-- ==== Sys2Proof/Tests/Slice0.lean ====
section
/-! SUPPORT. The model's own tests, each with the vector or example of the spec its expected values come from, and for every
statement with hypotheses a witness that meets them. -/

namespace Sys2Proof.Tests

open Sys2Proof Sys2Proof.Machine

/-! Small states. -/

/-- What holds of the next state; false for a stop. -/
def after (o : Host.Outcome State Fault Refusal) (p : State → Bool) : Bool :=
  match o with
  | .next t => p t
  | .fault _ => false
  | .refused _ => false

theorem next_of_after {o : Host.Outcome State Fault Refusal} {p : State → Bool} (h : after o p = true) :
    ∃ t, o = .next t ∧ p t = true := by
  cases o with
  | next t => exact ⟨t, rfl, h⟩
  | fault f => cases h
  | refused r => cases h

/-- After reset, with `xs` loaded as the source. -/
def srcState (xs : List Byte) : State :=
  { State.reset with src := Memory.writeAll [] 0 xs, srcLen := BitVec.ofNat 32 xs.length }

/-- After reset, with the artifact `xs` loaded. -/
def artState (xs : List Byte) : State :=
  { State.reset with art := Memory.writeAll [] 0 xs, artLen := BitVec.ofNat 32 xs.length }

/-- The table a 3, b 2, c 1 of 95_test_vectors V3. -/
def freqV3 : FreqTable := symSet (symSet (symSet FreqTable.empty 0x61 3) 0x62 2) 0x63 1

/-- A leaf and an internal node with the fields of V3. -/
def leafV (x : Byte) (f : NodeFreq) : Node := { valid := true, leaf := true, sym := x, nfreq := f, left := 0, right := 0 }

def forkV (f : NodeFreq) (l r : NodeIdx) : Node :=
  { valid := true, leaf := false, sym := 0, nfreq := f, left := l, right := r }

/-- V3's tree. -/
def treeV3 : State :=
  { State.reset with
    tree := { valid := true, nnodes := 5, nleaf := 3, root := 4 }
    node := nodeTableOf [leafV 0x61 3, leafV 0x62 2, leafV 0x63 1, forkV 3 2 1, forkV 6 0 3] }

/-- V3's codes: a "0", b "11", c "10", with the words of the V3 row. -/
def codeV3 : CodeTable :=
  setCode (setCode (setCode CodeTable.empty 0x61 [false]) 0x62 [true, true]) 0x63 [true, false]

/-! The checks refuse an ill-formed term for each check (30_encoding R91, R93; 00_scope R6). -/

theorem test_wf_reserved_bits : wordWellFormed 0x00000102#32 = false := by decide
theorem test_wf_opcode : wordWellFormed 0x00000008#32 = false := by decide
theorem test_wf_eclr_word : wordWellFormed 0x00000007#32 = true := by decide
theorem test_wf_src_cap_zero : Caps.wellFormed ⟨0, 1, 1⟩ = false := by decide
theorem test_wf_src_cap_high : Caps.wellFormed ⟨67108865, 1, 1⟩ = false := by decide
theorem test_wf_art_cap_zero : Caps.wellFormed ⟨1, 0, 1⟩ = false := by decide
theorem test_wf_art_cap_high : Caps.wellFormed ⟨1, 67108865, 1⟩ = false := by decide
theorem test_wf_dst_cap_zero : Caps.wellFormed ⟨1, 1, 0⟩ = false := by decide
theorem test_wf_dst_cap_high : Caps.wellFormed ⟨1, 1, 67108865⟩ = false := by decide
theorem test_wf_cap_limits : Caps.wellFormed ⟨1, 67108864, 65536⟩ = true := by decide
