/-- The one fault of the model: a command stops only where it is PINV, SCAT or GATH, all its checks pass, and a word of
the table it reads is no index below N_MAX. This stop is the model's own choice (notes/assumptions/6.md), for states the
spec's rules exclude. -/
def Obligations.FaultOnlyOutsideTable : Prop :=
  ∀ (i : Instr) (s : State),
    (∀ r, exec i s ≠ .refused r) ∧
    (exec i s = .fault .noSuchElement ↔ (∀ c, ¬ CheckFails i s c) ∧
      ∃ tb, ((i = .pinv ∧ tb = .P) ∨ ∃ a b, i = .scat a b tb ∨ i = .gath a b tb) ∧
        ∃ k < s.N, s.nMax ≤ (readTable s tb k).toNat)

/-! ## The document's functions -/

/-- R131 and R134: generate(seed, count) is the list of xs^1(seed) to xs^count(seed), and a shorter one is the beginning of
a longer one. -/
def Obligations.GenerateIteratesUpdate : Prop :=
  ∀ (seed : Word) (n : Nat),
    generate seed n = (List.range n).map (fun k => xsStep^[k + 1] seed) ∧
    ∀ m ≤ n, (generate seed n).take m = generate seed m

/-- R133: the degenerate key. xs(0) = 0, the stream of seed 0 is zero words, and GEN with SEED = 0 succeeds. -/
def Obligations.ZeroSeedGivesZeroStream : Prop :=
  xsStep 0#32 = 0#32 ∧ (∀ n, generate 0#32 n = List.replicate n 0#32) ∧
  ∀ s : State, s.seed = 0#32 → s.N ≤ s.nMax →
    ∃ t, exec .gen s = .next t ∧ t.ksValid = true ∧ t.err = s.err ∧ t.code = s.code ∧
      ksRange t 0 (2 * s.N) = List.replicate (2 * s.N) 0#32

/-- R135: xs is a bijection on words with xs(0) = 0, so a nonzero seed never emits zero. -/
def Obligations.XsIsBijection : Prop :=
  Function.Bijective xsStep ∧ xsStep 0#32 = 0#32 ∧ ∀ seed ≠ 0#32, ∀ n, 0#32 ∉ generate seed n

/-- R144: build(N, draws) is a bijection on [0, N) for all N and draws; a successful PBUILD leaves P_VALID = 1 with what it
says. The draws all zero turn the identity by one place (R143, corner case SEED = 0). -/
def Obligations.BuildIsBijection : Prop :=
  (∀ (n : Nat) (draws : List Word), (build n draws).Perm (List.range n)) ∧
  (∀ s t : State, s.err = false → exec .pbuild s = .next t → t.err = false →
    t.pValid = true ∧ t.N ≤ t.nMax ∧ IsBijection t .P) ∧
  ∀ n, build (n + 2) (List.replicate (n + 2) 0#32) = (List.range (n + 1)).map (· + 1) ++ [0]

/-- R145: draws[0] is never read by build, so KS[0] has no influence on P: two states that differ only in KS[0] end PBUILD
with the same P and the same status. -/
def Obligations.BuildIgnoresFirstDraw : Prop :=
  (∀ (n : Nat) (x y : Word) (draws : List Word), build n (x :: draws) = build n (y :: draws)) ∧
  ∀ (s s' : State) (m : Memory Word), s' = { s with ks := m } → (∀ k, k ≠ 0 → readKs s' k = readKs s k) →
    ∃ t, exec .pbuild s = .next t ∧ exec .pbuild s' = .next { t with ks := m }

/-- R153: isPerm(P, N) is true exactly where every value in [0, N) occurs once among the N words, that is where every word
is below N and no two are equal. -/
def Obligations.IsPermMeansBijection : Prop :=
  ∀ (P : List Nat) (n : Nat), P.length = n →
    (isPerm P n = true ↔ ∀ v < n, P.count v = 1) ∧
    (isPerm P n = true ↔ (∀ v ∈ P, v < n) ∧ P.Nodup) ∧
    (isPerm P n = true ↔ P.Perm (List.range n)) ∧ isPerm [] 0 = true

/-- R151 and R156: for a bijection P and Q = invert(P): Q[P[i]] = i, P[Q[j]] = j, Q is a bijection, invert(Q) = P. -/
def Obligations.InvertIsInverse : Prop :=
  ∀ (P : List Nat) (n : Nat), P.Perm (List.range n) →
    (∀ i < n, ∃ j < n, P[i]? = some j ∧ (invert P)[j]? = some i) ∧
    (∀ j < n, ∃ i < n, (invert P)[j]? = some i ∧ P[i]? = some j) ∧
    (invert P).Perm (List.range n) ∧ invert (invert P) = P

/-- R161 and R166: scatter puts src[i] at T[i], unscatter takes src[T[i]], and the three round trips hold for every pixel
sequence and every bijection. -/
def Obligations.ScatterRoundTrips : Prop :=
  ∀ (x : List Pixel) (P : List Nat), P.Perm (List.range x.length) →
    (scatter x P).length = x.length ∧ (unscatter x P).length = x.length ∧
    (∀ i j : Nat, P[i]? = some j → (scatter x P)[j]? = x[i]? ∧ (unscatter x P)[i]? = x[j]?) ∧
    scatter (unscatter x P) P = x ∧ unscatter (scatter x P) P = x ∧ scatter (scatter x P) (invert P) = x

→ **EXERCISE**
Go through the records and count the lines that include the string "ofNat"; state that number alone.

→ **FINISHED EXERCISE**
2